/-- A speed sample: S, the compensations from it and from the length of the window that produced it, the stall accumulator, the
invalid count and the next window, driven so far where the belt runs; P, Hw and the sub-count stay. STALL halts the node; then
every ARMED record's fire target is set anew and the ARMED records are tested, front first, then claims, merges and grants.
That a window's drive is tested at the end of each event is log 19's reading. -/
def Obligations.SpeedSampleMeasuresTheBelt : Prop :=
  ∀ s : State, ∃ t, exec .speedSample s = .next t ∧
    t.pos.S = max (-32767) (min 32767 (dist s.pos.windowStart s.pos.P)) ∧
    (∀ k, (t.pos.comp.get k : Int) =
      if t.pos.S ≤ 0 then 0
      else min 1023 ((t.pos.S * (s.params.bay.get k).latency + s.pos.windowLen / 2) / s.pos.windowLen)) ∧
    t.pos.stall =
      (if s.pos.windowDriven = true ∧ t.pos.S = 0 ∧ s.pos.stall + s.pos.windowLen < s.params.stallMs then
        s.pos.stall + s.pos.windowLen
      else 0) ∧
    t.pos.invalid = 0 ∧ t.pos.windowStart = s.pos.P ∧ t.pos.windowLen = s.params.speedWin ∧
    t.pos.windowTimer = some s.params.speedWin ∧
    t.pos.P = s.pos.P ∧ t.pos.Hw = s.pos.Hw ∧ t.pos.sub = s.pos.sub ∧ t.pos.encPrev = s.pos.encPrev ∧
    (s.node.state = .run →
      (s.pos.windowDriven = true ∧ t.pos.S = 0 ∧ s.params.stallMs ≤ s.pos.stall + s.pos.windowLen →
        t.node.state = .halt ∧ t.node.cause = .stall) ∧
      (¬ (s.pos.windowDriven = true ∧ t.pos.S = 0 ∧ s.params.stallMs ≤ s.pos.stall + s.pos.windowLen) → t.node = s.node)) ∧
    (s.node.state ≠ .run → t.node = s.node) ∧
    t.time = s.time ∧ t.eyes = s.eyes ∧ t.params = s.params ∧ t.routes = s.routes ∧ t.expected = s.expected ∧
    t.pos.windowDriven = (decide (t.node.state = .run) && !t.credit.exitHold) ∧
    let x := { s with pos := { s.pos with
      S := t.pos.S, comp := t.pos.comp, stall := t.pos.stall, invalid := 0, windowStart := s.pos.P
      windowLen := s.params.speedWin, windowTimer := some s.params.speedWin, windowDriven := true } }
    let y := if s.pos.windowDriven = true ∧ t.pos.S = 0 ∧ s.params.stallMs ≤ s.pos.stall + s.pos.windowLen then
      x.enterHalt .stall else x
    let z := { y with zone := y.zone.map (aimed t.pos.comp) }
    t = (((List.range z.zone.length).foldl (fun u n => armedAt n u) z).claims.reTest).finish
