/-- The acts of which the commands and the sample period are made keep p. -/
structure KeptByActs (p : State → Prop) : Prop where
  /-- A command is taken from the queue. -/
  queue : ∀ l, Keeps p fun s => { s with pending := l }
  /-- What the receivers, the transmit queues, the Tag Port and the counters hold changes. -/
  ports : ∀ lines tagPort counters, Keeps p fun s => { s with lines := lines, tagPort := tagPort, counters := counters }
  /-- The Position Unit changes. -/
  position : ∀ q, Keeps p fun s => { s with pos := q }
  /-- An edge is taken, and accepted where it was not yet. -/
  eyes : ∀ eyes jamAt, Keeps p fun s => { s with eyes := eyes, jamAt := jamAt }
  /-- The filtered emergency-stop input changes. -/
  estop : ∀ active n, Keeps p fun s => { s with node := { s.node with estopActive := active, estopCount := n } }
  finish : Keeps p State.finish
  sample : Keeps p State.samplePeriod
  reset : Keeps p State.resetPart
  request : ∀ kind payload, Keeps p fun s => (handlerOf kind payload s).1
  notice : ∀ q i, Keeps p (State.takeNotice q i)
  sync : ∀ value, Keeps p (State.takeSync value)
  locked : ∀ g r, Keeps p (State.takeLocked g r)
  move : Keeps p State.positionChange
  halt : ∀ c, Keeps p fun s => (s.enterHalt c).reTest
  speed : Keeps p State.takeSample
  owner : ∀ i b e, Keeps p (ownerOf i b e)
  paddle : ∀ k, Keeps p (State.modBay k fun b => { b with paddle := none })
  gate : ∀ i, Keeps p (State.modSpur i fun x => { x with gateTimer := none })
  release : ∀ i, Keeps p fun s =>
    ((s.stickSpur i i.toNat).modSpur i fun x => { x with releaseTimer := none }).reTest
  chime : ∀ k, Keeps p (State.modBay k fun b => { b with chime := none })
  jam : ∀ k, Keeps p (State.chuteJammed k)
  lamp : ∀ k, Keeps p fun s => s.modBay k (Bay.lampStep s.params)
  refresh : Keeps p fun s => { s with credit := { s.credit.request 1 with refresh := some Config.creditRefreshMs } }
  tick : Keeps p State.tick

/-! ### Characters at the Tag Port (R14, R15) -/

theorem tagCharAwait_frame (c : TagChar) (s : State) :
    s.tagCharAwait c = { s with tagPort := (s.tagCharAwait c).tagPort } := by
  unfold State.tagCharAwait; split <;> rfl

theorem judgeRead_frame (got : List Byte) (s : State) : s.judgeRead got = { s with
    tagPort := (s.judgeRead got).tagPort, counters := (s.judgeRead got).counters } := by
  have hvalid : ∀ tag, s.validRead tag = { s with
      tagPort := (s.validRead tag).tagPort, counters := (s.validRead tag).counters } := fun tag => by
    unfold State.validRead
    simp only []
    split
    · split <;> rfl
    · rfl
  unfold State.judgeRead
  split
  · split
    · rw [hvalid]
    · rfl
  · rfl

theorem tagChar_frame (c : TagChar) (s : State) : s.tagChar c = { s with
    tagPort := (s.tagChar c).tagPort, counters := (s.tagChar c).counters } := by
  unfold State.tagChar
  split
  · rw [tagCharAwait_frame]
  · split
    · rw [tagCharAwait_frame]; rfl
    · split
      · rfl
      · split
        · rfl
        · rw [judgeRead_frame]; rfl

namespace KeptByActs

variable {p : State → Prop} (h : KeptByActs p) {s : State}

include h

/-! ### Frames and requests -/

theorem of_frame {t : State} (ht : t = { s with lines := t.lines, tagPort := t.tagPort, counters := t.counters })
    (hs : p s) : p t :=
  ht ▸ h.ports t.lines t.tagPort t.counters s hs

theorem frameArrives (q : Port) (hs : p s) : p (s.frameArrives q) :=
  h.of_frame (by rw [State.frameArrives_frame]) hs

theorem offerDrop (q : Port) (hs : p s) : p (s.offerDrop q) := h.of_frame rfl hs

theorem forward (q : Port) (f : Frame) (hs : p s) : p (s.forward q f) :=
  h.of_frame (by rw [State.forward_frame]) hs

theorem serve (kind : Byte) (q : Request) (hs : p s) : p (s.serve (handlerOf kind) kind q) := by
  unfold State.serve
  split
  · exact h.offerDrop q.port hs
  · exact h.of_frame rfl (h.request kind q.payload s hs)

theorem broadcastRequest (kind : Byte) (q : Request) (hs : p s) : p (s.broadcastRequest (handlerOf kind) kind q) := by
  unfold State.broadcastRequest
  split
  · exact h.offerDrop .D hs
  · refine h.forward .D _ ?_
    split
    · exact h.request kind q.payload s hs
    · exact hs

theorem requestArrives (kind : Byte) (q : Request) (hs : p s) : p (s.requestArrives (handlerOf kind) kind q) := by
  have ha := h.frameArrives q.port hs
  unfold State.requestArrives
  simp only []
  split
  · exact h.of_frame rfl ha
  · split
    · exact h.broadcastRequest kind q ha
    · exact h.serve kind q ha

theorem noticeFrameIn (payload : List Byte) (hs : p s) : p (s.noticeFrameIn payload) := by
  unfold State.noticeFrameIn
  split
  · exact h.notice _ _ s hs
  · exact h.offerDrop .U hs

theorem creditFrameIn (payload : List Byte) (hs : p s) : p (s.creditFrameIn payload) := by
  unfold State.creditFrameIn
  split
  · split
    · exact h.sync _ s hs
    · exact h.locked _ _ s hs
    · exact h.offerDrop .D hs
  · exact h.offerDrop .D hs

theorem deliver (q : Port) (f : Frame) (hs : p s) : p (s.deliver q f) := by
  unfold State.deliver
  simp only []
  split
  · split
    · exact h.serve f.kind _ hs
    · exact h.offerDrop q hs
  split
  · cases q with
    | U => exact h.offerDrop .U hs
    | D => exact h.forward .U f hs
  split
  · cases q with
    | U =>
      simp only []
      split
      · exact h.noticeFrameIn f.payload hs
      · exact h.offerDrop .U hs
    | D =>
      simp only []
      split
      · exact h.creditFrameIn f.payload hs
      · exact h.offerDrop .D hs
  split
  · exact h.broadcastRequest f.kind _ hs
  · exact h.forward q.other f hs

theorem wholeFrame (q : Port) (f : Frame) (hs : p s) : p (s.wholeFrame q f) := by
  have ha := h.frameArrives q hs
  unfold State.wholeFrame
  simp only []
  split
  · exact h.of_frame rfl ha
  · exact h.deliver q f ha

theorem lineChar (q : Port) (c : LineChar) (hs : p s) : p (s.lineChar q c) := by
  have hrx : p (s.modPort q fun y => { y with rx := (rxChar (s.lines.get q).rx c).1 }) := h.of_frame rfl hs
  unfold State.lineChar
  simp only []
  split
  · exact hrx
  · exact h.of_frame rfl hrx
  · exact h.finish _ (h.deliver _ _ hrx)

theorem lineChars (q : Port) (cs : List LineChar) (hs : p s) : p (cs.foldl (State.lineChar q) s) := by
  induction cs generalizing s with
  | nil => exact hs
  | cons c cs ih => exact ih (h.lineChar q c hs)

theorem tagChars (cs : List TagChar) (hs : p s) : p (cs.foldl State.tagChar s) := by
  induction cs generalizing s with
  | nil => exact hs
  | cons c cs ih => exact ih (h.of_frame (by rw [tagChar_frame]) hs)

--------------------------------------------------

- _PROBLEM TO SOLVE_: Set down exactly the lines of the data above, beginning with the line that has "t.node.state = .halt" and ending with the line that has "t.pos.windowDriven = (decide", and no others.

- _RESPONSE TO THIS TASK_:
        t.node.state = .halt ∧ t.node.cause = .stall) ∧
      (¬ (s.pos.windowDriven = true ∧ t.pos.S = 0 ∧ s.params.stallMs ≤ s.pos.stall + s.pos.windowLen) → t.node = s.node)) ∧
    (s.node.state ≠ .run → t.node = s.node) ∧
    t.time = s.time ∧ t.eyes = s.eyes ∧ t.params = s.params ∧ t.routes = s.routes ∧ t.expected = s.expected ∧
    t.pos.windowDriven = (decide (t.node.state = .run) && !t.credit.exitHold) ∧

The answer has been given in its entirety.